What happens when a jagged little line was recognized as an upward trajectory? A world of trouble, that was what.
However, this time when Ilse came home, she discovered that Manfred the Elder had decided that a statement needed to be made about what he regarded as excessive secrecy by the Military. It was something that she had listened to him complain about dozens of times. “How are they supposed to be heroes if no one can know their damned names?” being typical of the sort of thing he said. In seemed that he had decided to take in a girl who had snuck into a military installation. The girl herself, Mathilda, was certainly an odd child.

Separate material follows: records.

-- ==== Sys2Proof/Laws/DataDark.lean ====
section
/-! SUPPORT. Operations of Machine/Dark.lean that leave all stored data alone. -/
namespace Sys2Proof.Machine

set_option linter.all false
set_option Elab.async false

theorem State.copyPiece_data (b0 : State) (s : State) (x : BringIn) (k : Nat) (h0 : b0.Data s) : b0.Data (State.copyPiece s x k) := by
  unfold State.copyPiece
  repeat' (first | with_reducible assumption | intro _ _ _ | intro _ | with_reducible apply State.setF_data | with_reducible apply State.switchPc_data | with_reducible apply State.useSpmSpare_data | with_reducible apply State.migrating_data | with_reducible apply State.Data.ite | with_reducible apply State.Data.ite2 | with_reducible apply State.Data.ite22 | with_reducible apply State.Data.ite222 | with_reducible apply State.Data.ite1 | with_reducible apply State.Data.ite21 | split | ((with_reducible conv => arg 2; whnf); split) | ((with_reducible conv => arg 2; arg 1; whnf); split) | ((with_reducible conv => arg 2; arg 1; arg 1; whnf); split) | with_reducible apply State.Data.mk_)

theorem State.idleTestFailed_data (b0 : State) (s : State) (kind die unit num : Nat) (h0 : b0.Data s) : b0.Data (State.idleTestFailed s kind die unit num) := by
  unfold State.idleTestFailed
  repeat' (first | with_reducible assumption | with_reducible apply State.raise_data | with_reducible apply State.Data.mk_ | intro _)

theorem State.recalibrate_data (b0 : State) (s : State) (p lane : Nat) (fault : Option Nat) (h0 : b0.Data s) : b0.Data (State.recalibrate s p lane fault) := by
  unfold State.recalibrate
  repeat' (first | with_reducible assumption | with_reducible apply State.setF_data | with_reducible apply State.raise_data | with_reducible apply State.laneFailed_data | with_reducible apply State.dirty_data | with_reducible apply State.Data.ite | split | ((with_reducible conv => arg 2; whnf); split) | with_reducible refine State.Data.eq2 (by with_reducible assumption) ?_ | with_reducible refine State.Data.eq22 (by with_reducible assumption) ?_ | with_reducible refine State.Data.eq222 (by with_reducible assumption) ?_ | with_reducible refine State.Data.eq1 (by with_reducible assumption) ?_ | intro _)

theorem doDarkPiece_data (b0 : State) (x : Piece) (len : Nat) (s : State) (h0 : b0.Data s) : b0.Data (doDarkPiece x len s) := by
  unfold doDarkPiece
  repeat' (first | with_reducible assumption | intro _ _ _ | intro _ | with_reducible apply State.advanceCyc_data | with_reducible apply State.satF_data | with_reducible apply State.migrating_data | with_reducible apply State.updPart_data | with_reducible apply State.Data.ite | with_reducible apply State.Data.ite2 | with_reducible apply State.Data.ite22 | with_reducible apply State.Data.ite222 | with_reducible apply State.Data.ite1 | with_reducible apply State.Data.ite21 | with_reducible apply State.Data.foldl | with_reducible apply State.Data.foldl2 | with_reducible apply State.Data.foldl22 | with_reducible apply State.Data.foldl222 | with_reducible apply State.Data.foldl1 | with_reducible apply State.Data.elim | split | ((with_reducible conv => arg 2; whnf); split) | ((with_reducible conv => arg 2; arg 1; whnf); split) | ((with_reducible conv => arg 2; arg 1; arg 1; whnf); split) | with_reducible refine State.Data.eq2 (by with_reducible assumption) ?_ | with_reducible refine State.Data.eq22 (by with_reducible assumption) ?_ | with_reducible refine State.Data.eq222 (by with_reducible assumption) ?_ | with_reducible refine State.Data.eq1 (by with_reducible assumption) ?_ | with_reducible apply State.Data.mk_)

theorem execDarkPiece_data (b0 : State) (piece : Piece) (len : Nat) (s : State) (h0 : b0.Data s) : b0.DataOut (execDarkPiece piece len s) := by
  unfold execDarkPiece
  repeat' (first | with_reducible assumption | with_reducible apply doDarkPiece_data | with_reducible apply State.Data.next | intro _)

theorem doSpareUnitTest_data (b0 : State) (x : Piece) (fault : Bool) (s : State) (h0 : b0.Data s) : b0.Data (doSpareUnitTest x fault s) := by
  unfold doSpareUnitTest
  repeat' (first | with_reducible assumption | intro _ _ _ | intro _ | with_reducible apply State.idleTestFailed_data | with_reducible apply State.recalibrate_data | with_reducible apply State.Data.ite | split | ((with_reducible conv => arg 2; whnf); split) | with_reducible refine State.Data.eq2 (by with_reducible assumption) ?_ | with_reducible refine State.Data.eq22 (by with_reducible assumption) ?_ | with_reducible refine State.Data.eq222 (by with_reducible assumption) ?_ | with_reducible refine State.Data.eq1 (by with_reducible assumption) ?_)

theorem execSpareUnitTest_data (b0 : State) (piece : Piece) (fault : Bool) (s : State) (h0 : b0.Data s) : b0.DataOut (execSpareUnitTest piece fault s) := by
  unfold execSpareUnitTest
  repeat' (first | with_reducible assumption | with_reducible apply doSpareUnitTest_data | with_reducible apply State.Data.next | intro _)

end Sys2Proof.Machine
end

Ilse had watched as Mathilda had run circles around Nikolaus and Sabastian. What was odd was that the two dresses she wore, one purple and one burgundy, were colors that should have stood out more. Ilse figured that Mathilda only was seen if she wanted to be seen and that Ilse desperately needed the take the girl clothes shopping.
Mathilda was wearing the burgundy dress as she drifted through Ilse’s field of view. She was singing a song about the Oak King and the Holly King as they vied for the affections their Mistress. It told the story about the Oak King was at his greatest strength during the height of summer, then came the decline in the autumn. Finally, the Oak King “died” in the winter. That was when his mistress came to him, and he was reborn in the springtime. It was a pretty song and Ilse knew that she would need to ask about the song when she got the chance.